Two common causes. First, the judge prompt is graded at the wrong granularity (it is asking for a binary pass when humans are grading on three buckets, or vice versa). Rewrite the rubric so the judge is forced into the same shape as the human label. Second, the gold set is internally inconsistent because two humans graded it differently. Re-grade with one engineer doing all 50 cases, write down the edge cases, and use those edge cases as judge prompt exemplars. Most kappa misses we see are rubric problems, not judge problems.

How big does the gold set need to be?

50 to 80 cases is the working range. Smaller and the kappa estimate is too noisy to act on. Bigger and the regrade cost starts crowding out other engineering work. The right number is wherever you can afford to re-grade end-to-end every two weeks without it becoming an annoying chore. If it becomes an annoying chore the regrade gets skipped and the gate becomes theater.

Why pin to a snapshot string instead of a model alias?

Because aliases change underneath you. 'gpt-4.1' on April 1st and 'gpt-4.1' on April 28th can be different model snapshots if the vendor rotated. The shift is real and it is enough to move per-slice scores by 2 to 5 points.
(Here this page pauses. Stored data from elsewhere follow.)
theorem witness_StepRunsTheDecodedCommand_inFlight :
    let s : State := { s24 with inFlight := some (encode 32 (.get 0)), host := [.command 0] }
    configWf s.cfg = true ∧ s.inFlight = some (encode 32 (.get 0)) ∧ s.host.head? ≠ some .reset ∧
    decode s.cfg.pw (encode 32 (.get 0)) = .ok (.get 0) := by decide

theorem witness_StepIsTotal :
    configWf s24.cfg = true ∧ configWf (unitOf repeated [0x80]).cfg = false ∧
    ({ f24 with host := [.reset, .command 0] } : State).host = .reset :: [.command 0] := by decide

theorem witness_FaultedUnitRefusesEverything : f24.flt = some .outOfBounds := by decide

theorem witness_LatchKeepsTheFirstFatalError :
    ∃ t, step (present (encode 32 (.rdbits 5 5)) s24) = .next t ∧
      (present (encode 32 (.rdbits 5 5)) s24).flt = none ∧ t.flt = some .emptyRange :=
  ⟨_, rfl, rfl, rfl⟩

/-- The last clause, on a presented command and on an idle unit. -/
theorem witness_LatchKeepsTheFirstFatalError_faulted :
    (∃ t, step (present 0 f24) = .next t ∧ (present 0 f24).flt = some .outOfBounds ∧
      (present 0 f24).host.head? ≠ some .reset) ∧
    (∃ t, step f24 = .next t ∧ f24.flt = some .outOfBounds ∧ f24.host.head? ≠ some .reset) :=
  ⟨⟨_, rfl, rfl, by decide⟩, ⟨_, rfl, rfl, by decide⟩⟩

theorem witness_ResetStateIsZero : 0 < Config.worked.nb ∧ 3 < Config.worked.nb := by decide

theorem witness_ResetClearsTheUnit :
    configWf f24.cfg = true ∧ (PinsIn.mk true true 0).rst = true := by decide

theorem witness_NewAndResetAgree : Inv s24 ∧ s24.flt = none ∧ f24.flt = some .outOfBounds := by
  refine ⟨⟨?_, ?_, ?_⟩, ?_, ?_⟩ <;> decide

/-- The last clause on two buffers that differ outside the window only. -/
theorem witness_ReadBitsIsTheWeightedSum :
    7 < 9 ∧ ∀ x, 7 / 8 ≤ x → x ≤ (9 - 1) / 8 →
      Memory.byte (bytesFrom 0 [0xA5, 0x5A, 0xC3]) x = Memory.byte (bytesFrom 0 [0xA5, 0x5A]) x := by
  refine ⟨by decide, fun x _ h => ?_⟩
  interval_cases x <;> decide

theorem witness_WriteBitsIsBitwise :
    Memory.wf s24.buf = true ∧ 8 < 16 ∧ (8 ≤ 8 ∧ 8 < 16) ∧ ¬(8 ≤ 7 ∧ 7 < 16) ∧ ¬(8 ≤ 16 ∧ 16 < 16) ∧
    (0 < 8 / 8 ∨ (16 - 1) / 8 < 0) ∧ (2 < 8 / 8 ∨ (16 - 1) / 8 < 2) := by decide

theorem witness_RdbitsRespondsTheValue :
    s136.flt = none ∧ 8 < 136 ∧ 136 ≤ s136.cfg.nbits ∧ 136 - 8 ≤ 128 ∧
    135 < 136 ∧ 136 - 135 ≤ 128 := by decide

theorem witness_WrbitsWritesTheRange :
    Memory.wf s136.buf = true ∧ s136.flt = none ∧ 8 < 136 ∧ 136 ≤ s136.cfg.nbits ∧ 136 - 8 ≤ 128 ∧
    0 < 1 ∧ 1 ≤ s136.cfg.nbits ∧ 1 - 0 ≤ 128 := by decide

/-- Each clause at the boundary: `[5, 5)`, `[24, 25)`, `[7, 136)`; V66, V69, V76. -/
theorem witness_BadRangesRaise :
    s24.flt = none ∧ 5 ≥ 5 ∧ (24 < 25 ∧ 25 > s24.cfg.nbits) ∧
    s136.flt = none ∧ (7 < 136 ∧ 136 ≤ s136.cfg.nbits ∧ 136 - 7 > 128) ∧
    (8 < 136 ∧ 136 ≤ s136.cfg.nbits ∧ 136 - 8 ≤ 128) ∧
    (Instr.rdbits 5 5 = .rdbits 5 5 ∨ ∃ value, Instr.rdbits 5 5 = .wrbits 5 5 value) ∧
    (Instr.wrbits 24 25 1 = .rdbits 24 25 ∨ ∃ value, Instr.wrbits 24 25 1 = .wrbits 24 25 value) :=
  ⟨by decide, by decide, by decide, by decide, by decide, by decide, .inl rfl, .inr ⟨1, rfl⟩⟩

theorem witness_WriteThenReadReturnsTheValue :
    Memory.wf s136.buf = true ∧ checkRange 136 8 136 = none ∧ checkRange 136 135 136 = none ∧
    2 ^ 128 - 1 < 2 ^ 128 := by decide

/-- Neighbouring ranges on both sides of `[8, 16)`. -/
theorem witness_WritePreservesOtherBits :
    Memory.wf s24.buf = true ∧ checkRange 24 8 16 = none ∧ ¬(8 ≤ 7 ∧ 7 < 16) ∧ ¬(8 ≤ 16 ∧ 16 < 16) ∧
    checkRange 24 0 8 = none ∧ (8 ≤ 8 ∨ 16 ≤ 0) ∧ checkRange 24 16 24 = none ∧
    (24 ≤ 8 ∨ 16 ≤ 16) := by decide

theorem witness_ReadsSeeOneBitArray :
    (0 < 128 ∧ 128 < 256 ∧ 128 - 0 ≤ 128 ∧ 256 - 128 ≤ 128) ∧
    Memory.wf s24.buf = true ∧ (4 ≤ 4 ∧ 4 < 21 ∧ 21 ≤ 21) ∧ (4 ≤ 20 ∧ 20 < 21 ∧ 21 ≤ 21) := by decide

theorem witness_WireFormatIsTheByteReads : 0 < s24.cfg.nb ∧ 2 < s24.cfg.nb := by decide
Pinning to gpt-4.1-2025-04-14 means the bake-off is comparing the same instrument across runs. When the vendor publishes a new snapshot, you opt into it deliberately by changing the pin in the trust card and re-running gate 1 to confirm the new snapshot still grades like the old one.

What does CONDITIONAL PASS mean and is it ever ok to ship on it?
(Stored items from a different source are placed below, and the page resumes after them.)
-- ==== Sys2Proof/Word.lean ====
section
/-!
DEFINITION. The words of the part: a byte, and a row of the 384 dots of the head (00_scope section 4).
-/

namespace Sys2Proof

/-- A byte of a record, a character code, a queue character. Bit 0 is the least significant (section 12). -/
abbrev Byte := BitVec 8

/-- One dot row: bit x is dot x counted from the left edge, set for black (00_scope section 4, R137). -/
abbrev DotRow := BitVec 384

/-- The 12 by 16 dots of a pattern in the order section 12.3 carries them: bit 16*c + r is column c, row r. -/
abbrev Pattern := BitVec 192

end Sys2Proof
end

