-- ==== Sys2Proof/Machine/State.lean ====
section
/-!
DEFINITION. The state of the part as plain data, block by block (00_scope section 2.1), the reasons a step can stop, and the state after power-on.
Times are moments of the model's clock, in units of 1/3 µs (log 1): a timer is absent, or the moment it was started.
-/

namespace Sys2Proof.Machine

/-! ## Coupler Modem (01_the_acoustic_line) -/

/-- Speed mode (R1). -/
inductive Speed
  | sb300
  | ta1200
  deriving DecidableEq, Repr

/-- Role in SB300 (R1). -/
inductive Role
  | originate
  | answer
  deriving DecidableEq, Repr

/-- Frame format (R2). -/
inductive Format
  | f8N1
  | f7E1
  | f7O1
  deriving DecidableEq, Repr

/-- Line state (R4 to R11). -/
inductive LineState
  | off
  | listen
  | qualify
  | online
  | fade
  deriving DecidableEq, Repr

/-- Direction state of TA1200 ONLINE (R18, R19). -/
inductive Direction
  | listening
  | taking
  | talking
  | releasing
  deriving DecidableEq, Repr

/-- The line settings of section 1.3, times in ms. -/
structure LineSettings where
  speed : Speed := .sb300
  role : Role := .originate
  format : Format := .f8N1
  station : Fin 31 := 0
  textRoute : Fin 16 := 0
  substitute : Byte := 0x7F
  qualifyMs : Nat := 400
  lossMs : Nat := 60
  dropMs : Nat := 1600
  gapMs : Nat := 60
  talkMs : Nat := 2000
  deriving DecidableEq, Repr

/-- The timers of the line and direction states, each absent or the moment it started. -/
structure LineTimers where
  /-- Qualify timer (R5). -/
  qualify : Option Nat := none
  /-- Absence of the carrier in QUALIFY (R5). -/
  dropout : Option Nat := none
  /-- Loss timer (R7). -/
  loss : Option Nat := none
  /-- Drop timer of FADE (R8) and of TA1200 (R10). -/
  drop : Option Nat := none
  /-- Presence of the carrier in FADE (R8). -/
  back : Option Nat := none
  /-- Turnaround-gap timer (R18). -/
  gap : Option Nat := none
  /-- Lead-in of TAKING (R18). -/
  leadIn : Option Nat := none
  /-- Talk timer (R18, R19). -/
  talk : Option Nat := none
  /-- Tail of RELEASING (R19). -/
  tail : Option Nat := none
  deriving DecidableEq, Repr

/-- The Coupler Modem. -/
structure Line where
  settings : LineSettings := {}
  state : LineState := .off
  direction : Option Direction := none
  timers : LineTimers := {}
  /-- Receive timing trim (R17): nominal, or the measured interval of seven bit times. -/
  trim : Option Nat := none
  /-- An all-space character is held at its stop bit (R14, R15). -/
  held : Bool := false
  /-- A Break was detected and the line has not yet returned to mark (R15, R21). -/
  inBreak : Bool := false
  /-- Collision count (R18). -/
  collisions : Nat := 0
  deriving DecidableEq, Repr

/-! ## Record Engine (02_inbound_line_records) -/

/-- Segment of a record or of a print job (section 12.1). -/
inductive Segment
  | whole
  | first
  | middle
  | last
  deriving DecidableEq, Repr

/-- Reception state (2.1). DECIDE is passed inside one event and never rests in the state (log 20). -/
inductive RxState
  | text
  | marker
  | header
  | station
  | route
  | payload
  | check
  deriving DecidableEq, Repr

/-- The record under assembly (2.1). -/
structure Assembly where
  kind : BitVec 3 := 0
  lenCode : BitVec 3 := 0
  station : BitVec 5 := 0
  /-- Some of the three upper bits of the station byte is set (R25). -/
  stationUpper : Bool := false
  route : Fin 16 := 0
  segment : Segment := .whole
  ack : Bool := false
  /-- The upper bit of the route byte is set (R25). -/
  routeUpper : Bool := false
  payload : List Byte := []
  crc : BitVec 16 := 0
  crcLow : Option Byte := none
  deriving DecidableEq, Repr

/-- The five record error counts (R28). -/
structure ErrorCounts where
  marker : Nat := 0
  header : Nat := 0
  gap : Nat := 0
  framing : Nat := 0
  crc : Nat := 0
  deriving DecidableEq, Repr

/-- The causes of a counted abandonment (R28). -/
inductive RecordError
  | marker
  | header
  | gap
  | framing
  | crc
  deriving DecidableEq, Repr

/-- Action of a filter or of the Default Action (2.6). -/
inductive FilterAction
  | refuse
  | accept
  deriving DecidableEq, Repr

/-- One acceptance filter (2.6). -/
structure Filter where
  enable : Bool := false
  kind : BitVec 3 := 0
  route : BitVec 4 := 0
  segment : BitVec 2 := 0
  mask : Fin 4 := 0
  action : FilterAction := .refuse
  report : Bool := false
  deriving DecidableEq, Repr

/-- One filter mask (2.6). -/
structure FilterMask where
  kind : BitVec 3 := 0
  route : BitVec 4 := 0
  segment : BitVec 2 := 0
  deriving DecidableEq, Repr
CONDITIONAL PASS means one slice failed the trust gates while others passed. The bake-off result is allowed to drive a swap on the slices where the trust gates passed, and is blocked on the slices where they failed. The most common shape is a hybrid deployment: ship the new model for long-context flows where gates 1, 2, and 3 are all green, keep the incumbent for high-stakes flows where gate 2 flagged. The shipping owner signs off on the carve-out explicitly. CONDITIONAL PASS is never an excuse to ship the failed slice; it is a way to take wins where the trust is real.

How does this differ from the bake-off methodology pages already online?

The pages that currently rank teach you how to construct slices, how to write rubrics, how to pick a judge. They assume the eval set, once built, is the ground truth. This guide treats the eval set as a measurement instrument that itself needs a calibration check before its verdict on a model swap is taken seriously. The trust card is the calibration artifact. Without it the bake-off result is a number whose error bar is unknown.

Where does fde10x fit on this?

We are an embedded ML engineering studio. Senior engineers go inside your repo for two to six weeks to build the eval set, the trust card, and the bake-off harness, then leave the harness and the runbook with you on week 6. The trust card is part of the leave-behind IP: it lives in your repo, regenerates from one command, and the engineer who built it is named in the document. We are model vendor neutral, so the candidate set on the trust card can include any combination of Anthropic, OpenAI, Bedrock, Vertex, Azure OpenAI, or open-weight models. There is no platform license and no vendor-attached runtime.

Smallest version I can ship next week without an embed?

Three things. First, hand-grade 50 production traces against the rubric you would use for a bake-off; this is your gold set. Second, run the same judge over the same 50 cases and compute Cohen's kappa; if it is below 0.85, fix the rubric until it is not. Third, write a one-page markdown file in your repo with the kappa number, the judge snapshot, the eval set commit SHA, and your candidate models with their snapshot strings, and require it to be signed before any model swap. That single page is the smallest viable trust card. The Spearman gate can be added in week two once you have a trace pipeline running.